Work required »
Return the lines beginning at the one that contains "16 rails. -/" and continuing to the end of the entries, including both ends, exactly as written and nothing else.

Raw data »
-- ==== Sys2Proof/Safety.lean ====
section
/-!
DEFINITION. What holds of a state that the block can be in, and the terms in which the statements are made: the bounds
that the spec gives its logs and rings, the canonical form of its memories, the size of its tables, and what a logged
violation or a consumed request is.
-/
namespace Sys2Proof.Safety

open Sys2Proof Sys2Proof.Machine

/-- A violation is in the log of `t` that was not in that of `s`: it is the newest, it is numbered and counted, and vector
11 has been signalled (R61). Beside the command interface nothing has changed but the count of free values. -/
def Logged (iface unit code : Nat) (s t : State) : Prop :=
  (∃ e : VEntry, t.mci.vlog = lastN 64 (s.mci.vlog ++ [e]) ∧ e.number = s.mci.vnext ∧ e.time = s.time ∧
    e.iface = BitVec.ofNat 8 iface ∧ e.unit = BitVec.ofNat 8 unit ∧ e.code = BitVec.ofNat 16 code) ∧
  t.mci.vcount = s.mci.vcount.inc ∧ t.mci.vnext = s.mci.vnext + 1 ∧ t.mci.irq.getLsbD 11 = true ∧
  { t with mci := s.mci, free := s.free } = s

/-- The bytes of the request slot that mailbox `p` consumes next (R47). -/
def nextSlot (p : Nat) (s : State) : List Byte := s.slotBytes (requestSlot p ((s.box p).reqCi.toNat % 8)) 256

/-- The header of that request (R50). -/
def nextHeader (p : Nat) (s : State) : Header := headerOf (nextSlot p s)

/-- Its payload (R50). -/
def nextPayload (p : Nat) (s : State) : List Byte := ((nextSlot p s).drop 16).take (nextHeader p s).length

/-- Mailbox `p` is served and open, no HELLO of it waits, and it holds a request with a good header and CRC that carries
the fixed version (R44, R50, R51, R54, R56, R57). -/
def Consumes (p : Nat) (s : State) : Prop :=
  p < 8 ∧ pairsServed s = true ∧ helloWaits s p = false ∧ (s.box p).reqPi ≠ (s.box p).reqCi ∧ (s.box p).hello = true ∧
  (nextHeader p s).wellFormed p 236 = true ∧ crcOk (nextSlot p s) (nextHeader p s).length = true ∧
  (nextHeader p s).version = s.mci.inUse.toNat

/-- The request's command may be executed: it is not the 65th outstanding, it exists in the major in use, its session and
its personality fit, and no limit of major 2 or of HALTED stops it (R44, R53, R58, R59, R68). -/
def Servable (p : Nat) (h : Header) (s : State) : Prop :=
  (s.box p).outstanding - ((s.box p).reqPi - ((s.box p).reqCi + 1)).toNat ≤ 64 ∧
  (s.mci.st ≠ .halted ∨ servedHalted h.code = true) ∧ codeExists (s.mci.inUse.toNat / 16) h.code = true ∧
  (isExpert h.code = false ∨ (s.box p).session = some h.session) ∧
  (groupPersonality h.code = .none ∨ s.mci.personality = groupPersonality h.code) ∧
  (s.mci.inUse.toNat / 16 ≠ 2 ∨ namesOther h.code ⟨h.mailbox, h.seq, nextPayload p s⟩ = false)

/-- The urgent request slot holds a request of group 0x01 with a good header and CRC (R63, R64). -/
def UrgentServable (s : State) : Prop :=
  let slot := s.slotBytes urgentRequestSlot 64
  let h := headerOf slot
  h.wellFormed 255 44 = true ∧ crcOk slot h.length = true ∧ h.code / 256 = 1 ∧ codeExists 3 h.code = true

/-! ### The invariant of every step -/

/-- The words of the OTP array are in canonical form: by rising physical word, none blank (R475). -/
def otpWordsWf : List OtpWord → Bool
  | [] => true
  | [c] => !c.isBlank
  | c :: d :: rest => !c.isBlank && c.row < d.row && otpWordsWf (d :: rest)

/-- The command interface: 8 mailboxes (R42) and 64 MSI-X entries (R45), at most 64 logged violations (R61) and 256 pending
events (R73), and the slots in canonical form. -/
def mciOk (x : Mci) : Prop :=
  x.boxes.length = 8 ∧ x.msix.length = 64 ∧ x.vlog.length ≤ 64 ∧ x.events.length ≤ 256 ∧ cellsWf 0#8 x.slots = true

/-- Forge holds 4 exposure programs. -/
def forgeOk (x : Forge) : Prop := x.programs.length = 4

/-- The control engine: 64 slots, 16 groups, 8 repetitive controllers, 16 variables. -/
def engineOk (x : Engine) : Prop :=
  x.loops.length = 64 ∧ x.groups.length = 16 ∧ x.repctls.length = 8 ∧ x.vars.length = 16

/-- 4 camera ports, 16 streams. -/
def camOk (x : Cam) : Prop := x.ports.length = 4 ∧ x.streams.length = 16

/-- The Lagoon: at most 64 waiting requests (R301), 32 log entries (R311), its bytes in canonical form. -/
def lagOk (x : Lag) : Prop := x.waiting.length ≤ 64 ∧ x.log.length ≤ 32 ∧ cellsWf 0#8 x.data = true

/-- DRAM: 4 channels, at most 32 entries in each log (R333, R337) and in the merge buffer (R323), the cells in canonical
form. -/
def dramOk (x : Dram) : Prop :=
  x.queues.length = 4 ∧ x.log.length ≤ 32 ∧ x.rowLog.length ≤ 32 ∧ x.merge.length ≤ 32 ∧ cellsWf 0#8 x.mem = true

/-- 32 DMA channels, 15 windows, 4 engines, at most 32 queued jobs (R357). -/
def dmaOk (x : Dma) : Prop :=
  x.channels.length = 32 ∧ x.windows.length = 15 ∧ x.engines.length = 4 ∧ x.queue.length ≤ 32

/-- 8 motors on 2 buses. -/
def bldcOk (x : Bldc) : Prop := x.motors.length = 8 ∧ x.buses.length = 2

/-- 4 synthesizers. -/
def clkOk (x : Clk) : Prop := x.synths.length = 4

/-- 72 sensors, 32 thermistors, 40 thermal units. -/
def thermOk (x : Therm) : Prop := x.sensors.length = 72 ∧ x.thermistors.length = 32 ∧ x.units.length = 40

/-- 16 rails. -/
def pwrOk (x : Pwr) : Prop := x.rails.length = 16

/-- 16 retained words, 4 alarms. -/
def atollOk (x : Atoll) : Prop := x.ret.length = 16 ∧ x.alarms.length = 4

/-- The fault log holds at most 64 entries (R472). -/
def fltOk (x : Flt) : Prop := x.log.length ≤ 64

/-- The flash is in canonical form. -/
def bootOk (x : Boot) : Prop := cellsWf 0xFF#8 x.flash = true

/-- Every table has the size that the spec gives it, every log and queue with a bound keeps it, and every memory is in
canonical form. -/
def Inv (s : State) : Prop :=
  s.sources.length = 96 ∧ s.links.length = 24 ∧ s.stations.length = 4 ∧ s.gpi.length = 32 ∧ s.bias.length = 16 ∧
  s.heaters.length = 4 ∧ s.heads.length = 24 ∧ s.motion.length = 16 ∧ s.lamps.length = 8 ∧
  mciOk s.mci ∧ forgeOk s.forge ∧ engineOk s.engine ∧ camOk s.cam ∧ lagOk s.lag ∧ dramOk s.dram ∧ dmaOk s.dma ∧
  bldcOk s.bldc ∧ clkOk s.clk ∧ thermOk s.therm ∧ pwrOk s.pwr ∧ atollOk s.atoll ∧ fltOk s.flt ∧ bootOk s.boot ∧
  otpWordsWf s.otp.words = true

end Sys2Proof.Safety
end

Solved problem »
/-- 16 rails. -/
def pwrOk (x : Pwr) : Prop := x.rails.length = 16

/-- 16 retained words, 4 alarms. -/
def atollOk (x : Atoll) : Prop := x.ret.length = 16 ∧ x.alarms.length = 4

/-- The fault log holds at most 64 entries (R472). -/
def fltOk (x : Flt) : Prop := x.log.length ≤ 64

/-- The flash is in canonical form. -/
def bootOk (x : Boot) : Prop := cellsWf 0xFF#8 x.flash = true

/-- Every table has the size that the spec gives it, every log and queue with a bound keeps it, and every memory is in
canonical form. -/
def Inv (s : State) : Prop :=
  s.sources.length = 96 ∧ s.links.length = 24 ∧ s.stations.length = 4 ∧ s.gpi.length = 32 ∧ s.bias.length = 16 ∧
  s.heaters.length = 4 ∧ s.heads.length = 24 ∧ s.motion.length = 16 ∧ s.lamps.length = 8 ∧
  mciOk s.mci ∧ forgeOk s.forge ∧ engineOk s.engine ∧ camOk s.cam ∧ lagOk s.lag ∧ dramOk s.dram ∧ dmaOk s.dma ∧
  bldcOk s.bldc ∧ clkOk s.clk ∧ thermOk s.therm ∧ pwrOk s.pwr ∧ atollOk s.atoll ∧ fltOk s.flt ∧ bootOk s.boot ∧
  otpWordsWf s.otp.words = true

end Sys2Proof.Safety
end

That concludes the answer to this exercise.